[What this task involves]
Every entry should be reproduced word for word.

[Records]
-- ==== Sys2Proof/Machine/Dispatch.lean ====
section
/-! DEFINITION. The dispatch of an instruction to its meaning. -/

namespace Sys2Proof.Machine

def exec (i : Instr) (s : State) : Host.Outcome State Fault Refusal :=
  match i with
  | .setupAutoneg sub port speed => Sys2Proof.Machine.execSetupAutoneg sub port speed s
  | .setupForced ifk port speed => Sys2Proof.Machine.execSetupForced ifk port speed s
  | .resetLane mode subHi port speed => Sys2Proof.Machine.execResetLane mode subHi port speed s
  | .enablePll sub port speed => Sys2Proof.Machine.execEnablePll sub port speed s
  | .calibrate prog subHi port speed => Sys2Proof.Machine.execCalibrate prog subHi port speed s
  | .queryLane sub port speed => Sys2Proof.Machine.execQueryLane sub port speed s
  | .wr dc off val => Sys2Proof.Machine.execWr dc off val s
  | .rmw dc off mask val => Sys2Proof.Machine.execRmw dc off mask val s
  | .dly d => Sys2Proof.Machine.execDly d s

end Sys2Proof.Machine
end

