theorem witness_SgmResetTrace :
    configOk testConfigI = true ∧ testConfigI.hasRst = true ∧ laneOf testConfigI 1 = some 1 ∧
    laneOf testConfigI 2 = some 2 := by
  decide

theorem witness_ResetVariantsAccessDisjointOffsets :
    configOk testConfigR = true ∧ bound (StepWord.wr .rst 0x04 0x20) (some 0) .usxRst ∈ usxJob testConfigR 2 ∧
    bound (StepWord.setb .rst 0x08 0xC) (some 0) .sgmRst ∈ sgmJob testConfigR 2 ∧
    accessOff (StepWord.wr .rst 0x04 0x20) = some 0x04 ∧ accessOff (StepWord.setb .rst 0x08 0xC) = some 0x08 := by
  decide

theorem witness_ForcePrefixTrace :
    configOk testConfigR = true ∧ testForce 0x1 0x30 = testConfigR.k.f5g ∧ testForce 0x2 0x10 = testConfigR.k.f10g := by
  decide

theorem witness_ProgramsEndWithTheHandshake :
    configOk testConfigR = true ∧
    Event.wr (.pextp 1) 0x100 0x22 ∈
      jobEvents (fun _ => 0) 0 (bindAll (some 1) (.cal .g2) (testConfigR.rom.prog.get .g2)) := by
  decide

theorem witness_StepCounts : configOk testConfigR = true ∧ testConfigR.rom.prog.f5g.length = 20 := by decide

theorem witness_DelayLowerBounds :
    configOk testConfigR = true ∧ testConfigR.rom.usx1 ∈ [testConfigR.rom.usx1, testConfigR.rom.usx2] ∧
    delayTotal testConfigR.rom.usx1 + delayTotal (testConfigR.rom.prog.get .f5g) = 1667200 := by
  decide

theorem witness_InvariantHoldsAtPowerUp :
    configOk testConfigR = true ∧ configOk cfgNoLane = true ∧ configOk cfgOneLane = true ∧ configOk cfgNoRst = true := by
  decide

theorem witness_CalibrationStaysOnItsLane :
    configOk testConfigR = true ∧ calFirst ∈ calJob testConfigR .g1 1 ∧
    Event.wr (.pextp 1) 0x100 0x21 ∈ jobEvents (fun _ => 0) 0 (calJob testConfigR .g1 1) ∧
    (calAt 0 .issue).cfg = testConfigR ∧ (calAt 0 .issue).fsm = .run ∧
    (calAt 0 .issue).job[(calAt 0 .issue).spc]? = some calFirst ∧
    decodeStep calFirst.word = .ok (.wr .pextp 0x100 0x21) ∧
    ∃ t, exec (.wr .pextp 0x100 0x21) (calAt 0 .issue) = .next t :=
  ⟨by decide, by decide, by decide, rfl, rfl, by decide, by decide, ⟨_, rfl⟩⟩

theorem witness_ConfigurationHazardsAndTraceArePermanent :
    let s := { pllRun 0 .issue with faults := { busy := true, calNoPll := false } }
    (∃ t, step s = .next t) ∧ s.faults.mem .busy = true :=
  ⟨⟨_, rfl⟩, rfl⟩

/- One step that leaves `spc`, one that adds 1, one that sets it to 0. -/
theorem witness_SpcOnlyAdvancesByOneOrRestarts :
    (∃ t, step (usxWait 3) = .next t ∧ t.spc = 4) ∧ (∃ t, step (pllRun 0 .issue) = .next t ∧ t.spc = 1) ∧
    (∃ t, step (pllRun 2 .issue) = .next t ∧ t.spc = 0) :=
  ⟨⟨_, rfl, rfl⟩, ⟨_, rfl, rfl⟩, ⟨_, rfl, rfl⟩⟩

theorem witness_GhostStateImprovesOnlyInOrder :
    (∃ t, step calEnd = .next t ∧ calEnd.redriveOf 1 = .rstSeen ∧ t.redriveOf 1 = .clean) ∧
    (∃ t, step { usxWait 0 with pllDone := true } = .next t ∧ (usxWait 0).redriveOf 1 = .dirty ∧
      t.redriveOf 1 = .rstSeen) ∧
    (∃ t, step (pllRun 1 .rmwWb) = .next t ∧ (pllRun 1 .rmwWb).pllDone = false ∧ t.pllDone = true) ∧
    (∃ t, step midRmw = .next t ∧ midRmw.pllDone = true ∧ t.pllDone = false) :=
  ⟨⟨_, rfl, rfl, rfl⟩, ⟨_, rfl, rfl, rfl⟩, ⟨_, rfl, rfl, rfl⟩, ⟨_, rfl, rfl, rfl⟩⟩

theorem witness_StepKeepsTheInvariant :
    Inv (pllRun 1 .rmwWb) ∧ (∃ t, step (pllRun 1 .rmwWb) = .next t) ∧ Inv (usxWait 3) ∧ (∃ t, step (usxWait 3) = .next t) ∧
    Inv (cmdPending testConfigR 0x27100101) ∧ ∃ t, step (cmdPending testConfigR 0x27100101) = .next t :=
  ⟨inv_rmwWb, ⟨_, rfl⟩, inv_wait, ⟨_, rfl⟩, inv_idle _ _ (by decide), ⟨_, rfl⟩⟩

[Result for this task]
-- ==== Sys2Proof/Machine/Dispatch.lean ====
section
/-! DEFINITION. The dispatch of an instruction to its meaning. -/

namespace Sys2Proof.Machine

def exec (i : Instr) (s : State) : Host.Outcome State Fault Refusal :=
  match i with
  | .setupAutoneg sub port speed => Sys2Proof.Machine.execSetupAutoneg sub port speed s
  | .setupForced ifk port speed => Sys2Proof.Machine.execSetupForced ifk port speed s
  | .resetLane mode subHi port speed => Sys2Proof.Machine.execResetLane mode subHi port speed s
  | .enablePll sub port speed => Sys2Proof.Machine.execEnablePll sub port speed s
  | .calibrate prog subHi port speed => Sys2Proof.Machine.execCalibrate prog subHi port speed s
  | .queryLane sub port speed => Sys2Proof.Machine.execQueryLane sub port speed s
  | .wr dc off val => Sys2Proof.Machine.execWr dc off val s
  | .rmw dc off mask val => Sys2Proof.Machine.execRmw dc off mask val s
  | .dly d => Sys2Proof.Machine.execDly d s

end Sys2Proof.Machine
end

theorem witness_SgmResetTrace :
    configOk testConfigI = true ∧ testConfigI.hasRst = true ∧ laneOf testConfigI 1 = some 1 ∧
    laneOf testConfigI 2 = some 2 := by
  decide

theorem witness_ResetVariantsAccessDisjointOffsets :
    configOk testConfigR = true ∧ bound (StepWord.wr .rst 0x04 0x20) (some 0) .usxRst ∈ usxJob testConfigR 2 ∧
    bound (StepWord.setb .rst 0x08 0xC) (some 0) .sgmRst ∈ sgmJob testConfigR 2 ∧
    accessOff (StepWord.wr .rst 0x04 0x20) = some 0x04 ∧ accessOff (StepWord.setb .rst 0x08 0xC) = some 0x08 := by
  decide

theorem witness_ForcePrefixTrace :
    configOk testConfigR = true ∧ testForce 0x1 0x30 = testConfigR.k.f5g ∧ testForce 0x2 0x10 = testConfigR.k.f10g := by
  decide

theorem witness_ProgramsEndWithTheHandshake :
    configOk testConfigR = true ∧
    Event.wr (.pextp 1) 0x100 0x22 ∈
      jobEvents (fun _ => 0) 0 (bindAll (some 1) (.cal .g2) (testConfigR.rom.prog.get .g2)) := by
  decide

theorem witness_StepCounts : configOk testConfigR = true ∧ testConfigR.rom.prog.f5g.length = 20 := by decide

theorem witness_DelayLowerBounds :
    configOk testConfigR = true ∧ testConfigR.rom.usx1 ∈ [testConfigR.rom.usx1, testConfigR.rom.usx2] ∧
    delayTotal testConfigR.rom.usx1 + delayTotal (testConfigR.rom.prog.get .f5g) = 1667200 := by
  decide

theorem witness_InvariantHoldsAtPowerUp :
    configOk testConfigR = true ∧ configOk cfgNoLane = true ∧ configOk cfgOneLane = true ∧ configOk cfgNoRst = true := by
  decide

theorem witness_CalibrationStaysOnItsLane :
    configOk testConfigR = true ∧ calFirst ∈ calJob testConfigR .g1 1 ∧
    Event.wr (.pextp 1) 0x100 0x21 ∈ jobEvents (fun _ => 0) 0 (calJob testConfigR .g1 1) ∧
    (calAt 0 .issue).cfg = testConfigR ∧ (calAt 0 .issue).fsm = .run ∧
    (calAt 0 .issue).job[(calAt 0 .issue).spc]? = some calFirst ∧
    decodeStep calFirst.word = .ok (.wr .pextp 0x100 0x21) ∧
    ∃ t, exec (.wr .pextp 0x100 0x21) (calAt 0 .issue) = .next t :=
  ⟨by decide, by decide, by decide, rfl, rfl, by decide, by decide, ⟨_, rfl⟩⟩

theorem witness_ConfigurationHazardsAndTraceArePermanent :
    let s := { pllRun 0 .issue with faults := { busy := true, calNoPll := false } }
    (∃ t, step s = .next t) ∧ s.faults.mem .busy = true :=
  ⟨⟨_, rfl⟩, rfl⟩

/- One step that leaves `spc`, one that adds 1, one that sets it to 0. -/
theorem witness_SpcOnlyAdvancesByOneOrRestarts :
    (∃ t, step (usxWait 3) = .next t ∧ t.spc = 4) ∧ (∃ t, step (pllRun 0 .issue) = .next t ∧ t.spc = 1) ∧
    (∃ t, step (pllRun 2 .issue) = .next t ∧ t.spc = 0) :=
  ⟨⟨_, rfl, rfl⟩, ⟨_, rfl, rfl⟩, ⟨_, rfl, rfl⟩⟩

theorem witness_GhostStateImprovesOnlyInOrder :
    (∃ t, step calEnd = .next t ∧ calEnd.redriveOf 1 = .rstSeen ∧ t.redriveOf 1 = .clean) ∧
    (∃ t, step { usxWait 0 with pllDone := true } = .next t ∧ (usxWait 0).redriveOf 1 = .dirty ∧
      t.redriveOf 1 = .rstSeen) ∧
    (∃ t, step (pllRun 1 .rmwWb) = .next t ∧ (pllRun 1 .rmwWb).pllDone = false ∧ t.pllDone = true) ∧
    (∃ t, step midRmw = .next t ∧ midRmw.pllDone = true ∧ t.pllDone = false) :=
  ⟨⟨_, rfl, rfl, rfl⟩, ⟨_, rfl, rfl, rfl⟩, ⟨_, rfl, rfl, rfl⟩, ⟨_, rfl, rfl, rfl⟩⟩

theorem witness_StepKeepsTheInvariant :
    Inv (pllRun 1 .rmwWb) ∧ (∃ t, step (pllRun 1 .rmwWb) = .next t) ∧ Inv (usxWait 3) ∧ (∃ t, step (usxWait 3) = .next t) ∧
    Inv (cmdPending testConfigR 0x27100101) ∧ ∃ t, step (cmdPending testConfigR 0x27100101) = .next t :=
  ⟨inv_rmwWb, ⟨_, rfl⟩, inv_wait, ⟨_, rfl⟩, inv_idle _ _ (by decide), ⟨_, rfl⟩⟩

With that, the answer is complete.